Summarize data being used?

Are there missing values?

Which variables are needed and which are not?

What assumptions or conclusions are you drawing about your data?

In [2]:
# standard libraries
import pandas as pd
import numpy as np
import os
from IPython.display import Image

# email
from email import policy
from email.parser import BytesParser

# visualization
import seaborn as sns
import matplotlib.pyplot as plt
%matplotlib inline
from tabulate import tabulate

# data pre-processing
from sklearn.model_selection import train_test_split
from sklearn.model_selection import StratifiedShuffleSplit
from sklearn.feature_extraction.text import TfidfVectorizer

# prediction models
from sklearn.cluster import DBSCAN

# import warnings filter
'''import warnings
warnings.filterwarnings('ignore')
from warnings import simplefilter 
simplefilter(action='ignore', category=FutureWarning)'''



## Loading Data <a id='loading-data'>

In [3]:
# Specify your local directory
email_dir = 'C:\\Users\\allep\\QTW_Projects\\SpamAssasinMessages (CS3)'
os.chdir(email_dir)

In [4]:
# Get the list of folder names
folders = os.listdir()
folders

['easy_ham', 'easy_ham_2', 'hard_ham', 'spam', 'spam_2']

In [5]:
# Get the file names in each folder (list of lists)
files = [ os.listdir('.\\' + i) for i in folders] 

# Create a list of dataframes for all of the folders
emails = [ pd.DataFrame({'folder' : [], 'from' : [], 'subject' : [], 'body': []}) ]*len(folders)

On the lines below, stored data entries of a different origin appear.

-- ==== Sys2Proof/Tests/Slice0.lean ====
section
/-! SUPPORT. The model's own tests: ill-formed operands are refused, words written out from the spec's encoding tables decode to
their instructions, one step of instructions has the results that the spec gives, and the hypotheses of the statements are met
by small states. -/

namespace Sys2Proof.Tests

set_option Elab.async false

open Sys2Proof Sys2Proof.Machine

/-! ### Operands that WellFormed refuses, one term for each check -/

/-- Sets of 02 R49 to R55: conditions, conversions, lane types, triples and iterators. -/
theorem test_illFormed_sv : ([.sCmp 1 2 3 6, .sCmpi 6 1 2 0, .bcmp 7 1 2 0, .sFcmp 1 2 3 4 0, .sFcvt 1 2 3 3 0 0,
    .sFcvt 1 2 3 2 0 1, .sFcvt 1 2 3 6 1 0, .sFcvt 1 2 1 3 1 0, .vAdd 1 2 3 6 0, .vAbs 1 2 1 0, .vFadd 1 2 3 5 0 0,
    .vFadd 1 2 3 10 1 0, .vFdiv 1 2 3 8 0 0, .vCvt 1 2 6 6 0 0, .vCvt 1 2 2 0 0 0, .vCvt 1 2 6 0 1 0, .vCvt 1 2 6 1 0 1,
    .vPack 1 2 3 6 0 0, .vPack 1 2 3 10 1 0, .vPack 1 2 3 8 0 1, .vUnpack 1 2 2 8, .vUnpack 1 2 4 11, .vCmp 62 2 3 6 0,
    .vCmp 1 2 3 2 0, .vCmp 1 2 3 6 7, .vCmp 1 2 3 0 6, .vSel 1 2 3 62, .vBcast 1 2 6, .vRsum 1 2 0, .vRmax 1 2 8, .vRsumi 1 2 6,
    .vScan 1 2 7 0, .vScan 1 2 0 1, .vSplit 63 0, .vSweepAdd 1 2 8 6 0 0, .vSweepMul 1 2 62 6 0 0, .vSweepMax 1 2 3 7 0 0,
    .vSweepFma 1 2 3 6 0 1, .vSweepCvt 1 2 1 1 0] : List Instr).all (fun i => !i.wellFormed) = true := by decide +kernel

/-- Sets of 02 R56 to R61. -/
theorem test_illFormed_rest : ([.lLdvX 1 2 3 0 3, .lStvX 1 2 3 3, .fLdvX 1 2 3 1 3, .fStvX 1 2 3 3, .fenceScope 7, .mmBind 0 61 0 0,
    .mmBind 0 1 15 0, .mmBind 0 0 0 8, .mmPair 0 1 2 8, .mmOne 0 1 2 15, .collAr 1 2 3 2 0, .collAr 1 2 3 0 3, .sysWr 1 0x48,
    .sysWr 1 0x49, .sysWr 1 0x10, .sysWr 1 0x2B] : List Instr).all (fun i => !i.wellFormed) = true := by decide +kernel

/-- Ranges of the operands of events: cores, slots, dies, harts, ports, links and table entries that the package lacks. -/
theorem test_illFormed_events : ([.enclaveThreadInterrupt 64 0 true, .kickStore 64 1 0 8 0, .kickStoreAccept 1 16,
    .admissionOpportunity 4, .runArbitration 512 0, .runArbitration 0 2, .svtWidening 4 0, .copyComplete 512 0,
    .copyElementFault 512 0, .tileOpStart 512, .tileOpRetire 512 [], .tileOpRetire 0 [[], [], []], .resizeCursorStep 0 64 0,
    .flushCursorStep 0 0 4, .dtuAcknowledge 4, .walkComplete 4 0, .migrationEntryWrite 5 0 0 0, .migrationStep 0 64 true,
    .migrationRetire 5 0, .mmtWrite 2816 0, .mmtWrite 0 4, .partitionRecordWrite 255 (List.replicate 64 0),
    .partitionRecordWrite 0 [], .virtualInterfaceWrite 256 0 0 false, .frameAccountWrite 256 true 0, .coreTokensWrite 4 1,
    .lamplightAcquisition 512 true true, .tokenRefill 512, .traceLost 512, .thermalTrip 5 105, .dieToDieFlit 10 true 0,
    .tuilosFlit 18 true, .streamBindingTimeout 1 64, .ueCompletion 1 16 0 0 [], .pendingInterrupt 64] :
    List Instr).all (fun i => !i.wellFormed) = true := by decide +kernel

/-- 02 Table 2.2. -/
theorem test_decode_alu : List.map (decode .sv)
    [0x0028DF80#32, 0x0028DF81#32, 0x0028DF82#32, 0x0028DF83#32, 0x0028DF84#32, 0x0028DF85#32, 0x0028DF86#32, 0x0028DF87#32,
     0x0028DF88#32, 0x0028DF89#32, 0x0028DF8A#32, 0x0028DF8B#32, 0x0028DF8C#32, 0x0028DF8D#32, 0x0028DF90#32, 0x0028DF91#32,
     0x0028DF92#32, 0x0028DF94#32, 0x0028DF95#32, 0x0028DF96#32, 0x0028DF97#32, 0x0028DF9C#32, 0x0028DF9D#32] =
  List.map some
    [.sAdd 5 6 63, .sSub 5 6 63, .sAnd 5 6 63, .sOr 5 6 63, .sXor 5 6 63, .sAndn 5 6 63, .sShl 5 6 63, .sShr 5 6 63, .sSra 5 6
     63, .sRot 5 6 63, .sMin 5 6 63, .sMax 5 6 63, .sMinn 5 6 63, .sMaxn 5 6 63, .sMul 5 6 63, .sMulh 5 6 63, .sMulhn 5 6 63,
     .sDiv 5 6 63, .sDivn 5 6 63, .sRem 5 6 63, .sRemn 5 6 63, .sBext 5 6 63, .sBins 5 6 63] := by decide +kernel

/-- 02 Table 2.2. -/
theorem test_decode_alu_unary : List.map (decode .sv)
    [0x01F8C00E#32, 0x01F8C018#32, 0x01F8C019#32, 0x01F8C01A#32] =
  List.map some
    [.sMov 63 6, .sClz 63 6, .sCtz 63 6, .sPop 63 6] := by decide +kernel

/-- 02 Table 2.1. -/
theorem test_decode_scalar_rest : List.map (decode .sv)
    [0x0228C384#32, 0x0428C392#32, 0x0628C387#32, 0x1028DFFE#32, 0x1228DFFE#32, 0x1428DFFE#32, 0x1628DFFE#32, 0x1828C03F#32,
     0x1A28C03F#32, 0x1C28C03F#32, 0x2A28DFFF#32, 0x302FFFFF#32, 0x32280001#32, 0x3E000000#32] =
  List.map some
    [.sCmp 5 6 7 4, .sSel 5 6 7 9, .sLea 5 6 7 7, .sAddi 5 6 0x1FFE, .sAndi 5 6 0x1FFE, .sOri 5 6 0x1FFE, .sXori 5 6 0x1FFE,
     .sShli 5 6 63, .sShri 5 6 63, .sSrai 5 6 63, .sCmpi 5 5 6 0x1FFF, .sLi 5 0x7FFFF, .sLim 5 1, .nop] := by decide +kernel

/-- 02 Tables 2.1, 2.4, 2.5. -/
theorem test_decode_scalar_float : List.map (decode .sv)
    [0x4028C385#32, 0x4028C38D#32, 0x4028C395#32, 0x4028C39D#32, 0x4028C026#32, 0x4028C3A9#32, 0x4028C3B0#32, 0x4028C039#32,
     0x4228C3B1#32, 0x4428C982#32, 0x5C28C393#32] =
  List.map some
    [.sFadd 5 6 7 2 1, .sFsub 5 6 7 2 1, .sFmul 5 6 7 2 1, .sFdiv 5 6 7 2 1, .sFsqrt 5 6 3 0, .sFmin 5 6 7 1, .sFmax 5 6 7 0,
     .sFclass 5 6 1, .sFcmp 5 6 7 3 1, .sFcvt 5 6 2 3 1 0, .sFma 1 2 5 6 7 9 1] := by decide +kernel

/-- 02 Table 2.1. -/
theorem test_decode_transfers : List.map (decode .sv)
    [0x6007FFFD#32, 0x62280004#32, 0x64280004#32, 0x662FFFFF#32, 0x6800C000#32, 0x6A080007#32, 0x6C00C003#32, 0x6E000000#32,
     0x7828DFFF#32] =
  List.map some
    [.branch 0x7FFFD, .bz 5 4, .bnz 5 4, .loop 5 0x7FFFF, .jr 6, .call 1 7, .callr 6 3, .ret, .bcmp 4 5 6 0x1FFF] := by decide +kernel

/-- 02 Table 2.6. -/
theorem test_decode_vector_integer : List.map (decode .sv)
    [0x8028DFA9#32, 0x8228DFA9#32, 0x8428DFA9#32, 0x8628DFA8#32, 0x9028DFA9#32, 0x9228DFA8#32, 0x9428DFA8#32, 0x9628DFA8#32,
     0x9828DFA8#32, 0x8828DF80#32, 0x8A28DF80#32, 0x8C28DF80#32, 0x8E28DF80#32, 0x9A28C021#32, 0x9C28C018#32, 0x9E28C010#32,
     0xC028C393#32] =
  List.map some
    [.vAdd 5 6 63 5 1, .vSub 5 6 63 5 1, .vMul 5 6 63 5 1, .vMulh 5 6 63 5, .vShl 5 6 63 5 1, .vShr 5 6 63 5, .vSra 5 6 63 5,
     .vMin 5 6 63 5, .vMax 5 6 63 5, .vAnd 5 6 63, .vOr 5 6 63, .vXor 5 6 63, .vAndn 5 6 63, .vAbs 5 6 4 1, .vClz 5 6 3, .vPop 5
     6 2, .vMad 5 6 7 9 1] := by decide +kernel

/-- 02 Table 2.6; the first word is the worked encoding of 02. -/
theorem test_decode_vector_float : List.map (decode .sv)
    [0xA01882B2#32, 0xA228C3CF#32, 0xA428C3D9#32, 0xA628C3C0#32, 0xA828C3B8#32, 0xAA28C3BD#32, 0xAC28C032#32, 0xAE28C030#32,
     0xB028C030#32, 0xB228C030#32, 0xB428C030#32, 0xC228C393#32, 0xC428C393#32, 0xC628C393#32, 0xC828C393#32] =
  List.map some
    [.vFadd 3 4 5 6 1 0, .vFsub 5 6 7 9 3 1, .vFmul 5 6 7 11 0 1, .vFmin 5 6 7 8, .vFmax 5 6 7 7, .vFdiv 5 6 7 7 2 1, .vFsqrt 5
     6 6 1, .vFrcp 5 6, .vFrsq 5 6, .vFexp2 5 6, .vFlog2 5 6, .vFmaF32 5 6 7 9 1, .vFmaF64 5 6 7 9 1, .vFmaF16x2 5 6 7 9 1,
     .vFmaBf16x2 5 6 7 9 1] := by decide +kernel

/-- 02 Table 2.6, R55. -/
theorem test_decode_vector_moves : List.map (decode .sv)
    [0xB628C44C#32, 0xB828C3D1#32, 0xBA28C1D8#32, 0xBDE8C3BE#32, 0xBE28C3FA#32, 0xD02FFFFF#32, 0xD228C000#32, 0xD428C038#32,
     0xD628C380#32, 0xD828C380#32, 0xDA280000#32, 0xDC28C380#32, 0xDE28C380#32, 0xE028C038#32, 0xE228C008#32, 0xE428C030#32,
     0xE628C008#32, 0xE828C036#32, 0xEBEFFFFF#32, 0xEC000000#32] =
  List.map some
    [.vCvt 5 6 8 9 2 0, .vPack 5 6 7 10 0 1, .vUnpack 5 6 3 11, .vCmp 61 6 7 7 6, .vSel 5 6 7 61, .vLi 5 0x7FFFF, .vMov 5 6,
     .vBcast 5 6 7, .vGet 5 6 7, .vSet 5 6 7, .vIota 5, .vPerm 5 6 7, .vShfl 5 6 7, .vRsum 5 6 7, .vRmax 5 6 1, .vRmin 5 6 6,
     .vRsumi 5 6 1, .vScan 5 6 6 3, .vSplit 61 0x7FFFF, .vJoin] := by decide +kernel

/-- 02 Table 2.6, R55. -/
theorem test_decode_sweeps : List.map (decode .sv)
    [0xF038DF89#32, 0xF238DF89#32, 0xF438C289#32, 0xF638C289#32, 0xF838C2B4#32, 0xFA38DF81#32] =
  List.map some
    [.vSweepAdd 7 6 63 1 0 1, .vSweepMul 7 6 63 1 0 1, .vSweepMax 7 6 5 1 0 1, .vSweepMin 7 6 5 1 0 1, .vSweepFma 7 6 5 6 2 0,
     .vSweepCvt 7 6 0 0 1] := by decide +kernel

/-- 02 Table 2.7. -/
theorem test_decode_local : List.map (decode .mem)
    [0x0028CE00#32, 0x0228C1FF#32, 0x0428DFFF#32, 0x0628C386#32, 0x0828C402#32, 0x0A28DC02#32, 0x0C28C381#32, 0x1028C802#32,
     0x1228CC02#32, 0x1428C802#32, 0x1628CC02#32, 0x1828C380#32, 0x1828C381#32, 0x1828C382#32, 0x1A28C380#32, 0x1A28C381#32,
     0x1C00C000#32] =
  List.map some
    [.lLds 5 6 3 0x200, .lLdsN 5 6 0 511, .lLdv 5 6 0x3FF, .lLdvX 5 6 7 1 2, .lSts 5 6 1 2, .lStv 5 6 2, .lStvX 5 6 7 1,
     .lLdfTake 5 6 0 2, .lLdfPeek 5 6 1 2, .lStfFill 5 6 0 2, .lStfForce 5 6 1 2, .lFeFull 5 6 7, .lFeEmpty 5 6 7, .lFeTest 5 6
     7, .lWopenRo 5 6 7, .lWopenSw 5 6 7, .lWclose 6] := by decide +kernel

/-- 02 Table 2.7. -/
theorem test_decode_far : List.map (decode .mem)
    [0x4028CFFF#32, 0x4228C801#32, 0x4428DC01#32, 0x4628C384#32, 0x4828C001#32, 0x4A28DC01#32, 0x4C28C382#32, 0x5028C401#32,
     0x5228CC01#32, 0x5408D401#32, 0x5400D801#32] =
  List.map some
    [.fLds 5 6 3 0x3FF, .fLdsN 5 6 2 1, .fLdv 5 6 1, .fLdvX 5 6 7 1 0, .fSts 5 6 0 1, .fStv 5 6 1, .fStvX 5 6 7 2, .fLdb 5 6 1
     1, .fStb 5 6 3 1, .pf 1 6 1, .pfW 0 6 1] := by decide +kernel

/-- 02 Table 2.7, R57. -/
theorem test_decode_atomics : List.map (decode .mem)
    [0x8028C381#32, 0x8228C383#32, 0x8428C382#32, 0x8628C381#32, 0x8828C381#32, 0x8A28C381#32, 0x8C28C381#32, 0x8E28C384#32,
     0x9028C392#32, 0x9228C392#32, 0x9428C000#32, 0x9628C000#32, 0x9828C000#32, 0x9A28C000#32] =
  List.map some
    [.aAdd 5 6 7 1, .aMin 5 6 7 1 1, .aMax 5 6 7 1 0, .aAnd 5 6 7 1, .aOr 5 6 7 1, .aXor 5 6 7 1, .aXchg 5 6 7 1, .aFadd 5 6 7 1
     0, .aCas 5 6 7 9, .aCasD 5 6 7 9, .aRlock 5 6, .aRunlock 5 6, .aWlock 5 6, .aWunlock 5 6] := by decide +kernel

/-- 02 Table 2.7. -/
theorem test_decode_fences : List.map (decode .mem)
    [0xC0000006#32, 0xC200C000#32, 0xC400C000#32, 0xC6000000#32, 0xE000C000#32, 0xE200C000#32, 0xE400C380#32, 0xE600C380#32,
     0xE828C000#32] =
  List.map some
    [.fenceScope 6, .fenceRel 6, .fenceAcq 6, .fenceW, .lnDef 6, .lnResize 6, .lnFlush 6 7, .lnInv 6 7, .lnStat 5 6] := by decide +kernel

/-- 02 Table 2.8. -/
theorem test_decode_sync : List.map (decode .sync)
    [0x0028C000#32, 0x0200C380#32, 0x0400C000#32, 0x0600C000#32, 0x0800C00F#32, 0x0A00000F#32, 0x0C00C001#32, 0x0E280000#32,
     0x1028C000#32, 0x12000000#32, 0x1400C000#32, 0x16280000#32, 0x180008D1#32, 0x1A28C000#32, 0x1A28C001#32, 0x1C28C000#32,
     0x1E00C000#32] =
  List.map some
    [.launch 5 6, .join 6 7, .evtPub 6, .evtWait 6, .barArrive 6 15, .barWait 15, .barSync 6 1, .elect 5, .gRegroup 5 6, .yield,
     .monArm 6, .monWait 5, .wait 4 3 2 1, .tagWaitAny 5 6, .tagWaitAll 5 6, .tagFfs 5 6, .tagClr 6] := by decide +kernel

/-- 02 Table 2.9. -/
theorem test_decode_engine : List.map (decode .eng)
    [0x0038C000#32, 0x0238C07F#32, 0x0438C07E#32, 0x0638C283#32, 0x083FE002#32, 0x0A38C003#32, 0x201F8038#32, 0x200807A8#32,
     0x22780000#32, 0x2478C388#32, 0x2678C390#32, 0x2829E380#32, 0x2829E3FF#32, 0x2A78C380#32, 0x2C29E000#32] =
  List.map some
    [.cpIter 7 6, .cpIn 7 6 63 1, .cpOut 7 6 63, .cpGather 7 6 5 1 1, .cpFill 7 63 1 0, .cpCopy 7 6 1 1, .mmBind 3 60 0 7,
     .mmBind 1 0 15 5, .mmZero 15, .mmPair 15 6 7 1, .mmOne 15 6 7 2, .mmRd 5 15 7, .mmRdScale 5 15 7 63, .mmWr 15 6 7, .mmChk 5
     15] := by decide +kernel

/-- 02 Table 2.11. -/
theorem test_decode_fabric : List.map (decode .fab)
    [0x0028C000#32, 0x0200C000#32, 0x0428C3FE#32, 0x0628C382#32, 0x0800C380#32, 0x0A28C000#32, 0x0A28C001#32, 0x0C28C3CA#32,
     0x0E28C380#32, 0x1028C000#32, 0x1200C000#32, 0x1428C380#32, 0x1628C000#32] =
  List.map some
    [.wOpen 5 6, .wClose 6, .wPut 5 6 7 63, .wGet 5 6 7 1, .wWait 6 7, .wCntT 5 6, .wCntO 5 6, .collAr 5 6 7 9 2, .collBc 5 6 7,
     .collWait 5 6, .collCancel 6, .uePost 5 6 7, .uePoll 5 6] := by decide +kernel

/-- 02 Table 2.12; the rows for WSB, WSL, TAGS and TRET are sys.wr's words for their registers (01 Table 1.3). -/
theorem test_decode_system : List.map (decode .sys)
    [0x0028004B#32, 0x0200DFFF#32, 0x0200C048#32, 0x0200C049#32, 0x0200C010#32, 0x0200C02B#32, 0x04280000#32, 0x06001FFF#32,
     0x08000001#32, 0x0A000000#32, 0x0C00DFFF#32, 0x0E00C380#32, 0x1028C000#32, 0x12000003#32] =
  List.map some
    [.sysRd 5 0x4B, .sysWr 6 0x1FFF, .sysWrWsb 6, .sysWrWsl 6, .sysWrTags 6, .tret 6, .rdcyc 5, .trap 0x1FFF, .brk 1, .halt,
     .traceMark 6 0x1FFF, .ctrCfg 6 7, .ctrRd 5 6, .rpMark 3] := by decide +kernel

/-- sample words of 20 Table 20.1. -/
theorem test_decode_xlmenc : List.map (decode .xlm)
    [0x0005850B#32, 0x00C5950B#32, 0x0005A50B#32, 0x0005B50B#32, 0x0005C50B#32, 0x0005D50B#32, 0x0005802B#32, 0x00C5952B#32,
     0x00C5A52B#32, 0x00C5B52B#32] =
  List.map some
    [.encMake 11 10, .encEnter 12 11 10, .encKill 11 10, .pgOut 11 10, .pgIn 11 10, .potXfer 11 10, .encExit 11, .encOut 12 11
     10, .encIn 12 11 10, .encRep 12 11 10] := by decide +kernel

# Add folder path to file names
for i in range(0,len(folders)):
    for j in range(0, len(files[i])):
        files[i][j] = str(folders[i] + '\\' + files[i][j]) 
        
        # Parse and extract email 'subject' and 'from'
        with open(files[i][j], 'rb') as fp:
            msg = BytesParser(policy=policy.default).parse(fp)
            
            # Error checking when reading in 'body' for some html-based emails from spam folders
            try:
                simplest = msg.get_body(preferencelist=('plain', 'html'))
                try:
                    new_row = {'folder': folders[i], 'from': msg['from'], 'subject': msg['subject'], 'body': simplest.get_content()}
                    emails[i] = emails[i].append(new_row, ignore_index=True)
                except:
                    new_row = {'folder': folders[i], 'from': msg['from'], 'subject':msg['subject'], 'body':'Error(html)'}
                    emails[i] = emails[i].append(new_row, ignore_index=True)
            except:
                new_row = {'folder': folders[i], 'from': msg['from'], 'subject':msg['subject'], 'body':'Error(html)'}
                emails[i] = emails[i].append(new_row, ignore_index=True)

In [6]:
# Emails per folder
print("# files in folders:", [len(i) for i in files])
print("# emails read in  :", [i.shape[0] for i in emails])

# Total emails
print( "\n# total emails =", sum([len(i) for i in files]) )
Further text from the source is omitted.